‘Economy to remain resilient’


  • Nation
  • Thursday, 02 Jan 2020

PETALING JAYA: The Malaysian economy is set to recover in the second half of 2020, with no major economic crisis on the horizon, analysts say.

Alliance Bank Malaysia Bhd chief economist Manokaran Mottain said he expects the US-China trade talks to be completed by mid-2020, and this could lead to the rollback of additional tariffs imposed earlier.

“This will help lead towards the stabilisation of global macroeconomic conditions, and together with stronger commodity prices such as Brent crude oil and crude palm oil, Malaysia will likely benefit as a result.

“On the domestic front, the continuation of mega infrastructure projects and consumer spending will be a key support to the economy, ” he said.

Manokaran applauded the government’s decision to postpone the targeted petrol subsidy programme, which was originally supposed to start this month.

He said this deferment is expected to drive people’s purchasing power and consumption.

“Considering that crude oil price is on the rise, any move to float the RON95 petrol price will only cause Malaysians to pay more.

“At the current Brent crude oil price of US$67 per barrel, the retail pump price of RON95 could be 50 or 60 sen higher than the current price of RM2.08, if floated, ” he said.

Overall, he forecasts the Malaysian economy to grow by 4.5% in 2020, slightly lower than the government’s 4.8% official guidance.

This was mainly because the first six months will likely be challenging for the economy, before it recovers from July onwards.

Sunway University economics professor Yeah Kim Leng believed that a 5% growth is within reach in 2020, if both domestic and external engines of growth are in sync.For comparison, the government expected a 4.7% growth in 2019.

While economic growth is expected to improve, Yeah expects Malaysians’ wage growth to remain unequal across sectors, depending on firm productivity, profitability, cost inflation, pricing power and individual industry cycles.

“In a rising tide, more Malaysians, however, will be lifted – especially if the country’s investment rate picks up, and employment and wage growth quickens, ” he said.

On the Phase 1 trade deal between the United States and China, Yeah pointed out that the rollback of tariffs was less than expected.

However, the averted tariff escalation will sustain growth not only in the world’s two largest economies but also help to boost global trade and the interlinked countries, including Malaysia.

“The improved market sentiments and external outlook for Malaysia is expected to raise investor and consumer confidence, ” he said.

In its earlier outlook report, MIDF Research predicted Bank Negara would undertake another overnight policy rate (OPR) cut in the first quarter of 2020 in order to weather the pressure from both domestic and external fronts.

For context, the central bank had on May 7,2019 slashed the OPR to 3%, marking the first reduction since July 2016, to support local economic growth.

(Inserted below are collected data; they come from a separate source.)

-- ==== Sys2Proof/Machine/Contexts.lean ====
section
/-! DEFINITION. The context controller's operations (R50, R51, R57 to R71, R299 to R303, R360): one request form for
instructions and host commands, operations that take time, and the events that complete them. -/

namespace Sys2Proof.Machine

/-- A request for a context operation: the opcode of the instruction, the target and the operands A to F. -/
structure CtxReq where
  op : Nat
  issuerCtx : Nat
  issuer : Issuer
  target : Nat
  ops : List Word
  deriving DecidableEq, Repr

/-- What a request comes to. -/
inductive CtxRes where
  | done (w : Word) (s : State)
  /-- CTX_OP, or REFUSED -/
  | refused
  /-- the target is no child of the issuer: CTX_OP, or DENIED -/
  | denied
  /-- an operation with a key is in progress -/
  | pending (key : Nat) (s : State)
  /-- the controller performs another operation to its end first (R51) -/
  | later

def CtxReq.arg (r : CtxReq) (i : Nat) : Word := r.ops.getD i 0

/-! ## Operations in progress -/

/-- An operation that takes time joins the controller's list. -/
def startOp (s : State) (r : CtxReq) (kind : CtxOpKind) (begun : Bool) : State :=
  let op : CtxOp :=
    { key := s.ticket, kind := kind, target := r.target, issuerCtx := r.issuerCtx, issuer := r.issuer, begun := begun }
  (s.setCtl { s.ctl with ops := s.ctl.ops ++ [op] }).nextTicket

/-- An operation in progress, by its key. -/
def State.op (s : State) (key : Nat) : Option CtxOp := s.ctl.ops.find? fun o => o.key == key

def setOp (s : State) (key : Nat) (f : CtxOp → CtxOp) : State :=
  s.setCtl { s.ctl with ops := s.ctl.ops.map fun o => if o.key == key then f o else o }

def dropOp (s : State) (key : Nat) : State := s.setCtl { s.ctl with ops := s.ctl.ops.filter fun o => o.key != key }

/-- The strand that waits for an operation is still there (R299). -/
def opAwaited (s : State) (launch : Nat) (unit : Focus) (key : Nat) : Bool :=
  match s.strandAt unit with
  | some t => t.launch == launch && (match t.wait with
      | some { why := .ctxOp k, .. } => k == key
      | _ => false)
  | none => false

/-- An operation is complete: a host command completes, and a strand finds the result at its next turn; none is refusal. -/
def finishOp (s : State) (key : Nat) (result : Option Word) : State :=
  match s.op key with
  | none => s
  | some o =>
    match o.issuer with
    | .host fn slot tag => completeSlot (dropOp s key) fn slot tag (if result.isSome then 0 else 1) (result.getD 0)
    | .strand launch unit =>
      if opAwaited s launch unit key then setOp s key fun o => { o with result := some result } else dropOp s key
    | .nobody => dropOp s key

/-! ## Stopping (R50, R67) -/

/-- States of a subtree when a stop begins. -/
def beginStop (s : State) (ctx : Nat) : State :=
  let s1 := (s.subtree ctx).foldl
    (fun s k =>
      match s.ctx k with
      | some c =>
        if decide (c.st = .idle) || decide (c.st = .running) then
          s.setCtx k { c with st := .stopping, nested := k != ctx }
        else s
      | none => s) s
  { s1 with benches := s1.benches.mapAll fun _ b =>
      match b.gang with
      | some g => if startsNothing s1 (s1.launch g.1).ctx then { b with gang := none } else b
      | none => b }

/-- An engine still works for a launch. -/
def launchEngineWork (s : State) (launch : Nat) : Bool :=
  let l := s.launch launch
  l.rect.benches.any fun bench =>
    let b := s.bench bench
    (b.copies.any fun c => c.launch == launch)
      || (b.jobs.any fun j => match j with
          | .run r => r.launch == launch
          | .load _ _ _ k _ => k == launch)
      || (match b.run with
          | some r => r.launch == launch
          | none => false)
      || (b.sessions.any fun e => decide (e.2.st = .busy) && e.2.launch == launch)
      || ((upFrom (bench * 8) 8).any fun k => (s.core k).inFlight.any fun c => c.launch == launch)

/-- The launches of a stopping subtree. -/
def stoppingLaunches (s : State) (ctx : Nat) : List Nat :=
  let tree := s.subtree ctx
  (s.launches.filter fun e => !e.2.stopped && tree.contains e.2.ctx).map (·.1)

/-- A message in flight that its rank or its interface can still take. -/
def flightMoves (s : State) (x : Flight) : Bool :=
  let room := match x.source with
    | some b => decide ((s.bench b).held.length < 64)
    | none => false
  room || (deliverMessage s x.launch x.message).isSome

“We foresee the Malaysian economy to continue expanding in 2020, but at a slower pace of 4.5% compared to the 4.6% estimated for 2019 as there are more challenges ahead.

“Domestically, the sizable debt level which somehow bars the government from spending generously, expectations on rising inflationary pressure and slightly easing employment on top of currency risk could stifle private consumption.

“We foresee private consumption and the services sector to grow at a slightly softer pace of 6.5% year-on-year and 5.8% respectively, ” it said.